Re: Sample size

From ETTEE@cder.fda.gov Wed Jun 18 14:29:43 1997 Subject: Re: Sample size It would be useful to use your mean PK parameters from Phase I study(ies) with the appropriate model to obtain informative times (using the SAMPLE module in ADAPT II)and create sampling blocks (windows) around the informative times. Patients should then be randomly allocated to these times. The idea here is to be able to describe the population profile.

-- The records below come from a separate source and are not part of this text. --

-- ==== Sys2Proof/Machine/Fabric.lean ====
section
/-! DEFINITION. The receiving side of the fabric ports: order and check codes, replay, training and delivery (15 R359 to
R362, R364). -/

namespace Sys2Proof.Machine

/-! ## Receiving (15 R359, R360) -/

/-- Take the acknowledgements and credits of a header. -/
def Port.takeHeader (x : Port) (f : Flit) : Port :=
  let covered := x.replay.any (fun g => decide (g.fseq = f.ackSeq))
  { x with
    replay := if covered then (x.replay.dropWhile (fun g => decide (g.fseq ≠ f.ackSeq))).drop 1 else x.replay
    failedReplays := if covered then 0 else x.failedReplays
    credits := if f.credits = 0 then x.credits else mmod 0 x.credits f.crvc (· + f.credits) }

/-- Discard a flit and ask for a replay from the first missing sequence number: always for one that fails its check code, once for
those that follow it out of order (log entry 62). -/
def State.discardFlit (s : State) (p : Fin 12) (bad : Bool) : State :=
  let x := s.port p
  if x.nackSent && !bad then s
  else
    let nack : Flit := { nullFlit with ftype := 3, vc := 2, last := true, payload := [0x01, x.rxSeq.zeroExtend 8] }
    (s.setPort p { x with nackSent := true }).sendFlit p nack

/-- Take the oldest flit of a kind out of a port's buffer; its credit goes back. -/
def State.takeFlit (s : State) (p : Fin 12) (want : Flit → Bool) : Option Flit × State :=
  let x := s.port p
  match x.rxq.find? want with
  | some f => (some f, (s.setPort p { x with rxq := x.rxq.erase f }).returnCredit p f.vc)
  | none => (none, s)

/-- The bytes that reach the receiver of a port. On a looped one they are the next of its own wire, or the bytes given where these fail
`FCRC`: a wire that damages a flit. -/
def State.arriving (s : State) (p : Fin 12) (data : List Byte) : Option (List Byte × State) :=
  let x := s.port p
  if x.st ≠ .loopback then some (data, s)
  else match x.loop with
  | [] => none
  | b :: rest => some (if flitGood data then b else data, s.setPort p { x with loop := rest })

/-- A flit arrives at a port: check code and order, which a NULL flit keeps too, so that it is discarded between a flit that failed and
its replay (log entry 62); acknowledgements and credits, then forwarding or the buffer. A NULL flit acknowledges one that stays in the
buffer. -/
def State.receiveFlit (s : State) (p : Fin 12) (f : Flit) (fcrcOk : Bool) : State :=
  let x := s.port p
  if !x.carries then s
  else if !fcrcOk ∨ f.reserved ≠ 0 then s.discardFlit p true
  else if f.fseq ≠ x.rxSeq.toNat then s.discardFlit p false
  else
    let x1 := { x.takeHeader f with rxSeq := if f.ftype = 0 then x.rxSeq else x.rxSeq + 1, nackSent := false }
    let s1 := (s.setPort p x1).pumpPort p (x.waitq.length + 1)
    if f.ftype = 0 then s1
    else if f.ftype = 3 ∨ ((f.ftype = 1 ∨ f.ftype = 2) ∧ f.dst = s.moduleId) then
      let y := s1.port p
      (s1.setPort p { y with rxq := y.rxq ++ [f] }).sendNull p 0 f.vc
    else if f.ftype = 1 ∨ f.ftype = 2 then (s1.forwardFlit p f).sendNull p 0 f.vc
    else s1.returnCredit p f.vc

/-- `FLIT_RECEIVE` (R360). -/
def execFlitReceive (port : Fin 12) (data : List Byte) (s : State) : Host.Outcome State Fault Refusal :=
  next (match s.arriving port data with
    | some (b, s1) => s1.receiveFlit port (Flit.ofBytes b) (flitGood b)
    | none => s)

/-! ## Port down, replay, training (15 R360 to R362) -/

/-- What a port had to send is gone; flits in transit leave the buffers they came into. -/
def State.dropWaiting (s : State) (p : Fin 12) : State :=
  let x := s.port p
  x.waitq.foldl (fun (s : State) f => s.leaveBuffer f) (s.setPort p { x with waitq := [] })

/-- Declare a port down (15 R361). -/
def State.portDown (s : State) (p : Fin 12) : State :=
  let x := s.port p
  let s1 := (s.setPort p { x with st := .down }).dropWaiting p
  if s.portRole p = 1 ∨ s.portRole p = 2 then (s1.report (portRec p 0)).injectStop 5 else s1

/-- Replay from a sequence number: the first time, or again where the replay has `failed`; `failedReplays` are the replays made of the
flit `nackSeq`, and the port is down when the eighth has failed (15 R361). Nothing to replay is no replay. A fail-stopped module
replays nothing: it sends only NULL flits (18 R437). -/
def State.replayFrom (s : State) (p : Fin 12) (fseq : Nat) (failed : Bool) : State :=
  let x := s.port p
  let l := x.replay.dropWhile (fun g => decide (g.fseq ≠ fseq))
  let again := decide (x.nackSeq = fseq) && decide (0 < x.failedReplays)
  let n := if again then x.failedReplays + 1 else 1
  if l = [] ∨ s.power.failStop.isSome ∨ (again ∧ !failed) then s
  else if 8 < n then s.portDown p
  else l.foldl (fun (s : State) g => s.transmit p g) (s.setPort p { x with nackSeq := fseq, failedReplays := n, replays := satAdd x.replays 1 })

/-- `LINKCTL_NACK` (R360). -/
def execLinkctlNack (port : Fin 12) (failed : Bool) (s : State) : Host.Outcome State Fault Refusal :=
  match s.takeFlit port (fun f => decide (f.ftype = 3)) with
  | (some f, s1) =>
    next (if (f.payload.headD 0) = 0x01 then s1.replayFrom port (nth 0 f.payload 1).toNat failed else s1)
  | (none, s1) => next s1

/-- `FEC_ALIGNMENT_LOSS` (R361). -/
def execFecAlignmentLoss (port : Fin 12) (s : State) : Host.Outcome State Fault Refusal :=
  next (if (s.port port).carries then s.portDown port else s)

/-- A port comes up: full credits, sequence numbers from 0, empty buffers (15 R360). What was queued since its training began waits. -/
def Port.comeUp (x : Port) (st : PortState) : Port :=
  { x with
    st := st, txSeq := 0, rxSeq := 0, nackSent := false, nackSeq := 0, failedReplays := 0, replay := [],
    credits := mset 0 (mset 0 (mset 0 [] 0 64) 1 64) 2 8, rxq := [], loop := [], turn := false }

/-- Training ends with what the peer reported; a looped port sees its own module and port number (15 R362). -/
def State.trained (s : State) (p : Fin 12) (peer0 peerPort0 : Nat) : State :=
  let x := s.port p
  if x.st ≠ .training ∨ !s.powered 9 then s
  else
    let own := decide (s.portRole p = 3)
    let peer := if own then s.moduleId else peer0
    let peerPort := if own then p.val else peerPort0
    let y := { x with peerSeen := BitVec.ofNat 20 peer, peerPSeen := BitVec.ofNat 4 peerPort }
    let match' := decide (peer = s.portPeerId p) && decide (peerPort = s.portPeerPort p)
    match s.portRole p with
    | 0 => s
    | n =>
      if match' then (s.setPort p (y.comeUp (if n = 3 then .loopback else .up))).pumpPort p (x.waitq.length + 1)
      else (s.setPort p y).report (portRec p 1)

/-- `PORT_TRAINING_COMPLETE` (R362). -/
def execPortTrainingComplete (port : Fin 12) (peer peerPort : Nat) (s : State) : Host.Outcome State Fault Refusal :=
  next (s.trained port peer peerPort)

/-- `RETRAIN_TIMEOUT` (R361). -/
def execRetrainTimeout (port : Fin 12) (s : State) : Host.Outcome State Fault Refusal :=
  next (if (s.port port).st = .training then s.portDown port else s)

/-- A port begins to train, or goes off, as its role says (02 R66, 15 R362); what it had to send is gone. -/
def State.retrainPort (s : State) (p : Fin 12) : State :=
  let x := s.port p
  (s.setPort p { x with st := if s.portRole p = 0 then .off else .training }).dropWaiting p

end Sys2Proof.Machine
end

This informative profile (block) randomized design protects against model misspecification. The issue of obtaining 2 samples/subject depends on the number of parameters you want to estimate. If, for instance, you are dealing with a one compartment model with intravenous input(s) you will be able to obtain reliable (accurate and precise) estimates for both fixed and random effects parameters with the above sampling design. It would be best to carry out a simulation study to determine the appropriate sample size for your study. There are a few references which I think would be helpful: (1) Jones CD, Sun H, Ette EI. Designing cross-sectional pharmacokinetic studies: implications for pediatric and animal studies. Clin Res Regul Affairs 1996; 13 (3&4): 133-165. (2) Ette EI, Sun H, Ludden TM. Design of population pharmacokinetic studies. Proc Am Stat Assoc (Biopharmaceutics Section) 1994; pp 487 - 492. (3) Ette EI, Sun H. Sample size and population pharmacokinetic parameter estimation. Clin Pharmacol Ther 1995; 57 (2): 188. Ene.